Trump nell’ultimo mese ha concesso un grande numero di amnistie, probabilmente da quando ha realizzato che dal 20 gennaio l’inquilino della Casa Bianca non sarà più lui. Mentre alcune delle grazie sembrano puri favori personali, altre sembrano veri e propri tentativi di coprire le spalle agli appartenenti al suo inner circle in previsione di future indagini, magari da parte del Dipartimento di Giustizia di Biden. Ad esempio, varie fonti hanno riportato al New York Times che il presidente sta sondando il terreno per concedere la grazia preventiva, ovvero che protegge da accuse non ancora formulate, a tre dei suoi figli e a Rudi Giuliani, suo stretto collaboratore e avvocato nonché amico personale. Comunque, finora, molti dei suoi collaboratori condannati per indagini collegate al Russiagate sono stati perdonati, o la loro pena commutata.

Nel marzo 2016, George Papadopoulos, allora neanche trentenne, iniziò a lavorare per la campagna di Trump come foreign advisor. Quello stesso mese, a Londra dove viveva e lavorava fino a quel momento, incontrò più volte Joseph Mifsud.

Tal Mifsud è un personaggio misterioso: originario di Malta, insegnava all’università Link Campus di Roma, presenziava annualmente alle conferenze di Valdai –  un think tank russo vicino al presidente Putin – e ha fondato una scuola diplomatica a Londra svanita nel nulla dopo il 2016. Papadopoulos voleva da lui contatti con il governo russo per organizzare, per conto della campagna presidenziale, un meeting fra Putin e Trump. All’FBI un anno dopo, invece, disse di aver incontrato il maltese solo prima di lavorare per Trump e per questo venne imputato per falsa testimonianza. Papadopoulos, tuttavia, accettò di collaborare con le indagini e fu condannato solamente a 14 giorni di carcere.

Indagini che, tra l’altro, erano partite proprio per colpa sua poiché, nel maggio 2016 dopo qualche bicchiere di troppo in un wine bar londinese, si era fatto sfuggire con l’ambasciatore australiano che i russi avevano materiale compromettente sulla Clinton, informazione questa che gli era stata data da Mifsud in uno dei loro incontri. La sua difesa sostenne poi che la falsa testimonianza fosse derivata dalla volontà di Papadopoulos di rimanere fedele a Trump. Il presidente, comunque, gli ha concesso la grazia il 22 dicembre.
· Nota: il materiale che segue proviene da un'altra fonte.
/-- Completes and issues what a window can, at most `n` times (log 41). -/
def State.winPump (s : State) (k : Nat) : Nat → State
  | 0 => s
  | n + 1 =>
    let x := s.win k
    match x.issued with
    | y :: _ =>
      match y.res with
      | some (st, d) => (s.winComplete k y st d).winPump k n
      | none => match x.wait with
        | z :: r => if s.winReady x z then ((s.setWin k { x with wait := r }).winIssue k z).winPump k n else s
        | [] => s
    | [] => match x.wait with
      | z :: r => if s.winReady x z then ((s.setWin k { x with wait := r }).winIssue k z).winPump k n else s
      | [] => s

/-- Steps that empty any window the block can hold. -/
def Win.fuel (x : Win) : Nat := 2 * (x.issued.length + x.wait.length) + 1

def State.winRun (s : State) (k : Nat) : State := s.winPump k (s.win k).fuel

/-- Every window goes on, after an event that may have unblocked one. -/
def State.winAll (s : State) : State := (List.range 8).foldl (fun s k => s.winRun k) s

/-- A read or write of MGT_WDATAk by `w` (R375, R376) (log 41). -/
def State.winAccess (s : State) (w : Asker) (k : Nat) (write : Bool) (d : Word) : State :=
  let hi := s.reg (Reg.mgtWaddrHi k)
  let a := hi.bits 15 0 * 4294967296 + (s.reg (Reg.mgtWaddrLo k)).toNat
  let remote := hi.bit 30
  let ctl := s.reg (Reg.mgtWctl k)
  let s := if ctl.bit 0 then
      let b := (a + 4) % 0x1000000000000
      (s.setReg (Reg.mgtWaddrLo k) (word b)).setRegF (Reg.mgtWaddrHi k) 15 0 (b / 4294967296)
    else s
  let x := s.win k
  let free := write && decide (x.writes < 4)
  let y : WinAcc := { no := x.next, who := if free then none else some w, write := write, data := d, addr := a,
                      dev := hi.bits 29 16, tc := 3, remote := remote }
  let tc := if fastTarget (s.winTarget y).2 then 0 else if ctl.bit 1 then 2 else 3
  let s := s.setWin k { x with wait := x.wait ++ [{ y with tc := tc }], next := x.next + 1 }
  (if free then s.ok else s.respond 5 0#32).winRun k

/-! ## The whole register space -/

/-- An access of the register space by `w`: the response is in `resp`, with status 5 while it waits. -/
def State.regAccess (s : State) (w : Asker) (write : Bool) (a size : Nat) (d : Word) : State :=
  match arrayAt a (Reg.mgtWaddrLo 0) 0x20 8 with
  | some (k, 8) => if size = 4 then s.winAccess w k write d else s.err
  | _ => s.regAccess0 w write a size d

/-- An access of the device's own global space by `w`. -/
def State.globalAccess (s : State) (w : Asker) (write : Bool) (tc a : Nat) (d : Word) : State :=
  if spaceOf a = .regs then s.regAccess w write (a - 0x200000000000) 4 d else s.globalAccess0 w write tc a d

/-- A command that is an access of block `b`: what the block's NI answers in its place, or `k` (log 16, 59). -/
def State.viaBlock (s : State) (b : Block) (k : State → State) : State :=
  match s.blockGate b with
  | some t => t
  | none => k s.ok

/-- A command that is a write of the stacks' register at `a`. -/
def State.viaMem (s : State) (a : Nat) (k : State → State) : State := s.viaBlock .mem (fun s => s.memGate a k)

/-- The low halves of the 64-bit counters (R202, R235, Table MT-8) (log 55). -/
def isCounterLo (a : Nat) : Bool :=
  a == Reg.tblLkpLo
    || (match arrayAt a (Reg.niStat 0) 0x100 48 with
      | some (_, o) => o == 0x34 || o == 0x48
      | none => false)
    || (match blockOf a with
      | some (.spg g) => (match arrayAt a (Reg.chCfg g 0) 0x100 8 with
        | some (_, o) => o == 0x44 || o == 0x6C
        | none => false)
      | _ => false)

/-- Meaning of COUNTER_LO_READ (R202) (log 55). -/
def counterLoRead (a : Nat) (s : State) : State :=
  if isCounterLo a then s.regAccess (.direct .mgmt) false a 4 0#32 else s

/-- TILE_CTRL.HOLD as a command (R116) (log 35). -/
def tileHold (t : Nat) (on : Bool) (s : State) : State :=
  tileCtrlWrite t ((s.reg (Reg.tileCtrl t) &&& 4#32) ||| Word.flag on 0) s

/-- TILE_CTRL.FIRE_ONE as a command (R116) (log 35). -/
def fireOne (t : Nat) (s : State) : State :=
  tileCtrlWrite t ((s.reg (Reg.tileCtrl t) &&& 5#32) ||| 2#32) s

/-- Sends the response of an access that has one on its way to `w`. -/
def State.finish (s : State) (w : Asker) : State := if s.resp.status = 5 then s else s.answer w s.resp.status s.resp.data

end Sys2Proof.Machine
end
Nel 1788 al congresso della Virginia per la ratifica della Costituzione americana, un delegato locale, George Mason, si disse contrario al potere presidenziale di concedere la grazia senza vincoli, argomentando che avrebbe portato a graziare crimini commessi in accordo col presidente stesso. Madison, uno dei padri fondatori, gli rispose che ciò non sarebbe stato un non problema, dato che un presidente del genere sarebbe stato prontamente deposto dal parlamento tramite impeachment. Già Nixon, nel 1974, aveva trovato un modo per aggirare questo inconveniente. Sotto la minaccia dell’impeachment si dimise e il suo vicepresidente Ford – succeduto ad Agnew – divenne presidente concedendogli la grazia preventiva. Così, non venne mai condannato per i fatti del Watergate. Chissà come andrà a finire per il Russiagate.